Какая все-таки грандиозная мысль пришла в голову архитектору: совместить остатки древнего строения в их первозданном виде — с грубо отесанными камнями пола, с поперечными переходами, с мощными каменными плитами стен — и архитектуру сегодняшнего дня. По потолку были пущены полосы цветного стекла. За ними скрывались невидимые источники света. Можно было любоваться «Балом в «Мулен Руж» Марселя Лепрена, «Леском на Монмартре» со старой мельницей на заднем плане Альфонса Кизе и «Утренней серенадой» Пикассо, картинами Тулуз-Лотрека, Утрилло, Моизе Кизлинга и, наконец, «14 июля» Теофиля Александра Стейнлена с шестью фигурами на переднем плане, в кепках и соломенных шляпках, с бумажными цветами в косах. Как они идут мимо обшарпанных доходных домов, под гирляндами пестрых лампионов. Ах, свобода, ах, равенство, ах, братство — а они едва плетутся и не поют, не пляшут. Им не до веселья!

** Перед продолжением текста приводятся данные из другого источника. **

-- ==== Sys2Proof/Machine/Inputs.lean ====
section
/-! DEFINITION. Ranges and auto-ranging (R75 to R85) and the antenna feeds (R86 to R95). -/

namespace Sys2Proof.Machine

/-! ### Ranges (R76 to R81) -/

/-- Is Rehearsal of region r under way, from its START on (R81, R107, R112)? -/
def State.rehearsing (s : State) (r : Nat) : Bool := (s.adc.reh.getD r {}).busy

/-- N_c for a request that reaches channel ch at count n: the first multiple of 64 at least 32 samples later, moved past an
injected window and to the next stream block when one block would hold two changes (R76, R80, R81). -/
def State.rangeCount (s : State) (ch n : Nat) : Nat := s.rangeBoundary ch (boundaryAfter 64 n)

/-- A range change is scheduled: RANGE reads the new code, PENDING is set, and a change already pending keeps its N_c
(R77, R81). It is held for a channel that takes no samples and during Rehearsal. DEDUCED: log entry 46. -/
def State.scheduleRange (s : State) (ch code n : Nat) : State :=
  let s := (s.wr F.AFE_RANGE_RANGE ch code).wr F.AFE_RANGE_PENDING ch 1
  if (s.chan ch).rangeAt.isSome || (s.chan ch).since.isNone || s.rehearsing (regionOf ch) then s
  else
    let nc := s.rangeCount ch n
    s.onChan ch fun c => { c with rangeAt := some nc }

/-- The requested range is in force from count n on: 16 settling samples, and the marks of R78 and R79. -/
def State.applyRange (s : State) (ch n : Nat) : State :=
  let new := s.rd F.AFE_RANGE_RANGE ch
  let f := s.firHalf ch
  let s := s.onChan ch fun c =>
    { c with range := new, rangeAt := none
             ranges := (n, new) :: (if c.ranges.isEmpty then [(0, c.range)] else c.ranges) }
  let s := s.mark ch { kind := .rangeChg, a := n, b := n, f := f }
  (s.mark ch { kind := .rangeSettle, a := n, b := n + 15, f := f }).wr F.AFE_RANGE_PENDING ch 0

/-- The auto-ranger's window starts anew (R84). -/
def State.autoReset (s : State) (ch : Nat) : State :=
  s.onChan ch fun c => { c with age := 0, hot := false, quiet := true, arDue := none }

/-- RANGE_WRITE: a write of AFE_RANGE, refused whole when AR_MIN is above AR_MAX; a new RANGE schedules a change, and a
write restarts the auto-ranger's window (R77, R81, R84). -/
def State.doRangeWrite (s : State) (ch : Nat) (w : Word) (ns : Nat) : State :=
  let amin := getField w 8 4
  let amax := getField w 12 4
  let code := getField w 0 4
  if amax < amin then s.configFault (s.locUnit ch) (F.AFE_RANGE + 4 * ch)
  else
    let s := ((s.wr F.AFE_RANGE_AR_MIN ch amin).wr F.AFE_RANGE_AR_MAX ch amax).wr F.AFE_RANGE_AR_EN ch (getField w 16 1)
    let s := s.autoReset ch
    if code = s.rd F.AFE_RANGE_RANGE ch then s else s.scheduleRange ch code (s.reach ns)

/-- RANGE_CHANGE_APPLY: sample N_c is taken at the new range (R76). -/
def State.doRangeApply (s : State) (ch : Nat) : State :=
  match (s.chan ch).rangeAt with
  | none => s
  | some n => (s.toCount n).applyRange ch n

/-- A change held over Rehearsal is scheduled at its end, count n (R81). -/
def State.releaseRange (s : State) (ch n : Nat) : State :=
  let s := s.autoReset ch
  if s.rdB F.AFE_RANGE_PENDING ch && (s.chan ch).rangeAt.isNone && (s.chan ch).since.isSome then
    let nc := s.rangeCount ch n
    s.onChan ch fun c => { c with rangeAt := some nc }
  else s

/-! ### Auto-ranging (R84, R85) -/

/-- The least AR_DWELL at the sample rate in use (R85). -/
def State.dwellMin (s : State) : Nat := ceilDiv s.clk.fs 1024000

/-- AFE_AR_DWELL stores the larger of the value written and its minimum (R85). -/
def State.storeDwell (s : State) (n : Nat) : State :=
  (s.onPlane fun p => { p with dwell := n }).wr F.AFE_AR_DWELL_DWELL 0 (max n s.dwellMin)

/-- AR_THR_WRITE: refused unless 1000 HI > 1303 LO (R85). -/
def State.doArThrWrite (s : State) (w : Word) : State :=
  let hi := getField w 0 12
  let lo := getField w 16 12
  if 1303 * lo < 1000 * hi then (s.wr F.AFE_AR_THR_HI 0 hi).wr F.AFE_AR_THR_LO 0 lo
  else s.configFault s.locCx F.AFE_AR_THR

/-- AUTO_RANGE_DECISION: at the end of a dwell window the auto-ranger schedules a step up or down, from the count at which
the window's last block ends (R84). -/
def State.doAutoRange (s : State) (ch : Nat) : State :=
  let c := s.chan ch
  match c.arDue with
  | none => s
  | some n =>
    if s.rdB F.AFE_RANGE_AR_EN ch && !s.rehearsing (regionOf ch) then
      let r := s.rd F.AFE_RANGE_RANGE ch
      let s := if c.hot && decide (r < s.rd F.AFE_RANGE_AR_MAX ch) then s.scheduleRange ch (r + 1) n
        else if !c.hot && c.quiet && decide (s.rd F.AFE_RANGE_AR_MIN ch < r) then s.scheduleRange ch (r - 1) n
        else s
      s.autoReset ch
    else s

/-- A raw block's peak over its samples that are no clips enters the auto-ranger's statistics (R83); blocks with settling,
test-pulse or injected samples only count towards age. A window whose last block this is makes a decision due (R84). -/
def State.autoBlock (s : State) (ch n : Nat) (peak : Nat) : State :=
  if !s.rdB F.AFE_RANGE_AR_EN ch || s.rehearsing (regionOf ch) then s
  else
    let s := s.doAutoRange ch
    let skip := ((s.chan ch).spans.any fun x =>
      (x.kind == .rangeSettle || x.kind == .pulse || x.kind == .rehearsal) && x.onRaw n)
    let due := if (s.chan ch).age + 1 = 16 * s.rd F.AFE_AR_DWELL_DWELL then some (n + 64) else none
    s.onChan ch fun c =>
      { c with age := c.age + 1, arDue := due
               hot := if skip then c.hot else c.hot || decide (s.rd F.AFE_AR_THR_HI ≤ peak)
               quiet := if skip then c.quiet else c.quiet && decide (peak < s.rd F.AFE_AR_THR_LO) }

/-! ### Feeds (R86 to R90, R93 to R95) -/

/-- Feed states (R87). -/
def feedOff : Nat := 0
def feedOn : Nat := 1
def feedOpen : Nat := 2
def feedOpenOff : Nat := 3
def feedOverload : Nat := 4
def feedShorted : Nat := 5
def feedNoSupply : Nat := 6
def feedShed : Nat := 7

/-- Change the feeds' own state. -/
def State.onFeeds (s : State) (f : Feeds → Feeds) : State := { s with feeds := f s.feeds }

/-- State of feed a. -/
def State.feedState (s : State) (a : Nat) : Nat := s.rd F.AFE_FEED_STAT_STATE a

/-- Own state of feed a. -/
def State.feed (s : State) (a : Nat) : Feed := s.feeds.feeds.getD a {}

/-- Change feed a's own state. -/
def State.onFeed (s : State) (a : Nat) (f : Feed → Feed) : State :=
  s.onFeeds fun x => { x with feeds := x.feeds.modify a f }

/-- Location of feed a: keeper, with region, cluster and unit of channel 2a (R94). -/
def State.locFeed (s : State) (a : Nat) : Nat := s.loc 3 (2 * a / 16) (2 * a / 4 % 4) (2 * a % 4)

/-- EN of feed a. -/
def State.feedEn (s : State) (a : Nat) : Bool := (s.rd F.AFE_FEED_EN_EN).testBit a

/-- The shorted feeds' report: the feed, and its partner in [15:8] (R419). -/
def feedDetail (a : Nat) (partner : Option Nat) : Nat :=
  match partner with
  | some p => a + 256 * p
  | none => a

/-- The conditions of a feed's incidents that its new state no longer shows are over. -/
def State.feedCleared (s : State) (a old new : Nat) : State :=
  let l := s.locFeed a
  let s := if (old = feedOpen ∨ old = feedOpenOff) ∧ new ≠ feedOpen ∧ new ≠ feedOpenOff then s.conditionOver 0x4501 l else s
  let s := if old = feedOverload ∧ new ≠ feedOverload then s.conditionOver 0x4502 l else s
  if old = feedShorted ∧ new ≠ feedShorted then s.conditionOver 0x4503 l else s

/-- Feed a enters a state, with the flag, the incident and the end of the old condition (R87, R88, R94). -/
def State.enterFeed (s : State) (a new : Nat) (detail : Nat) : State :=
  let old := s.feedState a
  if old = new then s
  else
    let s := (s.wr F.AFE_FEED_STAT_STATE a new).feedCleared a old new
    if new = feedOpen ∨ new = feedOpenOff then (s.flag F.AFE_FEED_EVT 0).report 0x4501 (s.locFeed a) detail
    else if new = feedOverload then (s.flag F.AFE_FEED_EVT 1).report 0x4502 (s.locFeed a) detail
    else if new = feedShorted then (s.flag F.AFE_FEED_EVT 2).report 0x4503 (s.locFeed a) detail
    else s

/-- Feed a switches on with a soft start of 10 ms (R86, R87); its STATE follows on the next tick. -/
def State.feedSwitchOn (s : State) (a : Nat) (retrying : Bool) : State :=
  s.onFeed a fun x => { x with soft := 10, retrying := retrying, trip := false }

/-- Are the feeds of feed a's region shed (R93)? -/
def State.feedsShed (s : State) (a : Nat) : Bool := s.feeds.shed.getD (2 * a / 16) false

/-- Does feed a have a supply to switch: VFEED good, and its region not shed (R87, R93)? -/
def State.feedFed (s : State) (a : Nat) : Bool := s.feeds.vfeedOk && !s.feedsShed a

/-- Has the region of feed a power, so that its cluster can time a pulse (R91)? -/
def State.feedRegionOn (s : State) (a : Nat) : Bool :=
  let x := s.region (2 * a / 16)
  x.powered && !x.shed && !x.thermal

/-- A test pulse that runs on feed a ends and its measurement is discarded; the feed counts as skipped when skip (R95). -/
def State.dropPulse (s : State) (a : Nat) (skip : Bool) : State :=
  s.onFeeds fun x => { x with sweep := x.sweep.map fun w =>
    if (w.pulse.any fun p => p.1 == a) then
      { w with pulse := none, next := if skip then a + 1 else a, skipped := if skip then w.skipped ++ [a] else w.skipped }
    else w }

/-- FEED_EN_WRITE: feeds switch on with soft start, or off; STATE follows on the next tick (R87, R90, R95). -/
def State.doFeedEnWrite (s : State) (w : Word) : State :=
  let old := s.rd F.AFE_FEED_EN_EN
  let s := s.wr F.AFE_FEED_EN_EN 0 w.toNat
  s.forEach (List.range 32) fun s a =>
    let was := old.testBit a
    let now := w.toNat.testBit a
    if was == now then s
    else if now then
      let s := s.wr F.AFE_FEED_STAT_RETRY_LEFT a (s.rd F.AFE_FEED_CFG_RETRIES)
      if s.feedFed a then s.feedSwitchOn a false else s
    else (s.dropPulse a true).onFeed a fun _ => {}

/-- Is feed a the one whose test pulse runs? -/
def State.pulsing (s : State) (a : Nat) : Bool := s.feeds.sweep.any fun w => w.pulse.any fun p => p.1 == a

/-- An overload latched since the last tick: feed a enters OVERLOAD, or counts a failed retry in its incident, and the next
retry is due after 100 ticks while any is left (R90). -/
def State.feedOverloaded (s : State) (a : Nat) : State :=
  let left := s.rd F.AFE_FEED_STAT_RETRY_LEFT a
  let s := if s.feedState a = feedOverload then (s.flag F.AFE_FEED_EVT 1).report 0x4502 (s.locFeed a) a
    else s.enterFeed a feedOverload a
  s.onFeed a fun _ => { retryAt := if 0 < left then some (s.clk.tick + 100) else none }

/-- The state of a feed that is on, from its current in mA and its open comparator: blanked in soft start and during a pulse,
when a feed below OPEN_MA keeps its state (R87, R88, R90). DEDUCED: log entry 69. -/
def State.feedOnState (s : State) (a current : Nat) (opened back blanked : Bool) : State :=
  let st := s.feedState a
  let high := decide (s.rd F.AFE_FEED_CFG_OPEN_MA ≤ current)
  if st = feedOpen then (if back then s.enterFeed a feedOn a else s)
  else if opened && !blanked then s.enterFeed a feedOpen a
  else if high then s.enterFeed a feedOn a
  else s

/-- One feed on a tick: its mean current in mA, and what its comparators latched: open while on, line above the off-state
threshold, current at or above OPEN_MA + 2 mA. Every change of STATE but that into SHED is made here (R87 to R91). -/
def State.feedTick (s : State) (a current : Nat) (opened lineUp back : Bool) : State :=
  let s := s.wr F.AFE_FEED_STAT_CURRENT_MA a (min 1023 current)
  let x := s.feed a
  let s := s.onFeed a fun x => { x with soft := x.soft - 1, short := none, clear := false }
  let st := s.feedState a
  if !s.feeds.vfeedOk then s.enterFeed a feedNoSupply a
  else if s.feedsShed a then s.enterFeed a feedShed a
  else if !s.feedEn a then s.enterFeed a (if lineUp then feedOpenOff else feedOff) a
  else if x.trip then s.feedOverloaded a
  else if st = feedOverload then
    if x.retrying && x.soft == 1 then
      let s := (s.onFeed a fun _ => {}).wr F.AFE_FEED_STAT_RETRY_LEFT a (s.rd F.AFE_FEED_CFG_RETRIES)
      s.enterFeed a feedOn a
    else s
  else
    match x.short with
    | some d => s.enterFeed a feedShorted d
    | none =>
      if st = feedShorted && !x.clear then s
      else s.feedOnState a current opened back (decide (1 < x.soft) || s.pulsing a)

/-- FEED_STATE_TICK: on a tick the keeper evaluates every feed from its comparators; current, opened, lineUp and back list
what they show for feeds 0 to 31 (R87). -/
def State.doFeedTick (s : State) (current : List Nat) (opened lineUp back : Nat) : State :=
  s.forEach (List.range 32) fun s a =>
    s.feedTick a (current.getD a 0) (opened.testBit a) (lineUp.testBit a) (back.testBit a)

Она близка к тому, чтобы опять стать коммунисткой, сказала Клод. Филиппу вспоминаются другие, страшные картины жизни, которые он видел в галерее Молерона. На этой фотовыставке об ужасах войны. Если видишь то, что пришлось увидеть Клод как хроникеру своего времени, разве можно ее не понять? «Какой день, — думает Филипп, — после стольких мертвых, убитых лет… Всего один день, и все же… Какую жизнь я вел до сих пор! А что будет завтра?»

6

Спустились по винтовой лестнице вниз на второй подземный этаж, открытый после раскопок. Здесь выставлены картины так называемых примитивистов двадцатого века. Большая картина Анри Руссо сразу приковывает к себе внимание Филиппа: какая глубина замысла, какая драма! Женщина в красной юбке, черной блузке и с красной косынкой на голове стоит на левой чаше огромных деревянных весов и держит в руках щит с надписью:

ВЛАСТЬ ПРИНАДЛЕЖИТ ТЕМ,

КТО ЗАСЛУЖИЛ ЭТО ДЕЛАМИ СВОИМИ

А на правой чаше стоит мужчина в праздничном одеянии, на голове у него корона, в руке скипетр, а в другой тоже щит, и надпись на нем:

Я — КОРОЛЕВСКОГО РОДА

А на табличке, прибитой к длинному шесту, надпись:

ВЕСЫ ХОРОШИХ ЗАКОНОВ

— Так называется эта картина, — шепотом объясняет Клод.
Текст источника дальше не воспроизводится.